Clambering up my back, Self licked along the length of my spine, cuddling and cooing as I moaned and sobbed, magic coursing along his radiant hands, stroking the wounds. He spit on me and cooled the burns. I cried out and tried not to bite through my tongue from the torture. I couldn't help it though and my mouth flooded with blood as the damaged tissue grew back and my nerves sang with agony. Self nuzzled my throat, his charms mending me as I held back screeches, ligaments and muscles rebuilding. My eyes healed and I could see again.

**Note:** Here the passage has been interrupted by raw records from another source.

-- ==== Sys2Proof/Syntax.lean ====
section
/-! DEFINITION. The ten commands of 30_encoding.md R113, one constructor per row of the opcode table. -/

namespace Sys2Proof

/-- A channel bank: 0 is Y, 1 is U, 2 is V; bank 3 does not exist (10_state.md R31, 30_encoding.md R112). -/
inductive Channel where
  | y
  | u
  | v
deriving DecidableEq, Repr

/-- The engine commands (30_encoding.md R113). -/
inductive Instr where
  /-- `RGB2YUV`, 40_color.md R136. -/
  | rgb2yuv
  /-- `YUV2RGB`, 40_color.md R137. -/
  | yuv2rgb
  /-- `MAPGEN`, 41_geometry_blockmap.md R157. -/
  | mapgen
  /-- `DWT ch, m`, 42_dwt.md R174: `m` selects the block map. -/
  | dwt (ch : Channel) (m : Bool)
  /-- `IDWT ch, m`, 42_dwt.md R177. -/
  | idwt (ch : Channel) (m : Bool)
  /-- `DCTINIT`, 43_dct.md R193. -/
  | dctinit
  /-- `DCT ch, k`, 43_dct.md R195: `k` is the block number. -/
  | dct (ch : Channel) (k : Nat)
  /-- `IDCT`, 43_dct.md R196. -/
  | idct
  /-- `SVD`, 44_svd.md R212. -/
  | svd
  /-- `ISVD`, 44_svd.md R214. -/
  | isvd
deriving DecidableEq, Repr

end Sys2Proof
end

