-- ==== Sys2Proof/Laws/PerInstr.lean ====
section
/-! SUPPORT. Statements about each command as syntax, one lemma per constructor. -/

namespace Sys2Proof.Laws

/-- The low six bits of a command's word are its OPC, one of the ten values of 30_encoding.md R113. -/
def EncodesOpcode.Statement (i : Instr) : Prop :=
  i.wf = true → (encode i).toNat % 2 ^ 6 = opcode i ∧ 1 ≤ opcode i ∧ opcode i ≤ 10

theorem EncodesOpcode.rgb2yuv : EncodesOpcode.Statement .rgb2yuv := by unfold EncodesOpcode.Statement; decide
theorem EncodesOpcode.yuv2rgb : EncodesOpcode.Statement .yuv2rgb := by unfold EncodesOpcode.Statement; decide
theorem EncodesOpcode.mapgen : EncodesOpcode.Statement .mapgen := by unfold EncodesOpcode.Statement; decide

theorem EncodesOpcode.dwt (ch : Channel) (m : Bool) : EncodesOpcode.Statement (.dwt ch m) := by
  unfold EncodesOpcode.Statement
  cases ch <;> cases m <;> decide

theorem EncodesOpcode.idwt (ch : Channel) (m : Bool) : EncodesOpcode.Statement (.idwt ch m) := by
  unfold EncodesOpcode.Statement
  cases ch <;> cases m <;> decide

theorem EncodesOpcode.dctinit : EncodesOpcode.Statement .dctinit := by unfold EncodesOpcode.Statement; decide

theorem EncodesOpcode.dct (ch : Channel) (k : Nat) : EncodesOpcode.Statement (.dct ch k) := by
  intro _
  refine ⟨?_, by simp [opcode], by simp [opcode]⟩
  cases ch <;> simp [encode, encodeB, opcode, channelNumber, BitVec.toNat_ofNat] <;> omega

theorem EncodesOpcode.idct : EncodesOpcode.Statement .idct := by unfold EncodesOpcode.Statement; decide
theorem EncodesOpcode.svd : EncodesOpcode.Statement .svd := by unfold EncodesOpcode.Statement; decide
theorem EncodesOpcode.isvd : EncodesOpcode.Statement .isvd := by unfold EncodesOpcode.Statement; decide

end Sys2Proof.Laws
end

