-- ==== Sys2Proof/Laws/Safety.lean ====
section
/-! SUPPORT. The canonical form of the whole memory, and the invariants' first lemmas. -/

namespace Sys2Proof.Machine

/-- Every buffer name is in the list. -/
theorem mem_allBufs (b : Buf) : b ∈ allBufs := by
  cases b with
  | chan c => cases c <;> decide
  | sba c => cases c <;> decide
  | sbh c => cases c <;> decide
  | sbv c => cases c <;> decide
  | sbd c => cases c <;> decide
  | _ => decide

/-- The memory's canonical form is every buffer's. -/
theorem memory_wf_iff (s : State) : Memory.wf s = true ↔ ∀ b, bufferWf s.unwritten (s.buf b) = true := by
  simp only [Memory.wf, List.all_eq_true]
  exact ⟨fun h b => h b (mem_allBufs b), fun h b _ => h b⟩

/-- The reset memory is in canonical form. -/
theorem reset_memory_canonical : Memory.wf State.reset = true := (memory_wf_iff _).mpr reset_memory_wf

/-- The canonical block dimension is positive. -/
theorem canon_pos (r : Nat) : 0 < canon r := by
  unfold canon
  simp only
  omega

theorem State.bw_pos (s : State) : 0 < s.bw := canon_pos _

theorem State.bh_pos (s : State) : 0 < s.bh := canon_pos _

end Sys2Proof.Machine
end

He kept working, restoring me with his gentle, loving touch.

Come on, let's go.

The entire building was in flames now as the salamanders ran freely through the hotel, spewing fire. Naked, I held on to Self's hand and followed him out through the billowing smoke. Somewhere along the way I got lost in the thick haze. He seemed to shake me off, and I lunged for him, grabbing hold again. It wasn't until I was outside that I saw I was clutching on to a man's sleeve.

He was clearly Greek, with curly black hair salted with white, clean-shaven, and teeming with the power of epochs. I'd been burned enough for one night. I stepped away from him, my eyes still tearing, and when my vision cleared enough I saw that he was only a dying old man.

The plowed lines of his face ran to dark trenches that cut so deeply he seemed to have been sliced open with a nail file. His mouth hung slack and his lips were a sickly gray. He was trembling so badly I thought he'd fall over and die in my arms, but he held his ground, regarding me carefully, and slowly backed off.

'Who are you?' I asked.

'A companion in tribulation,' he said, and was gone.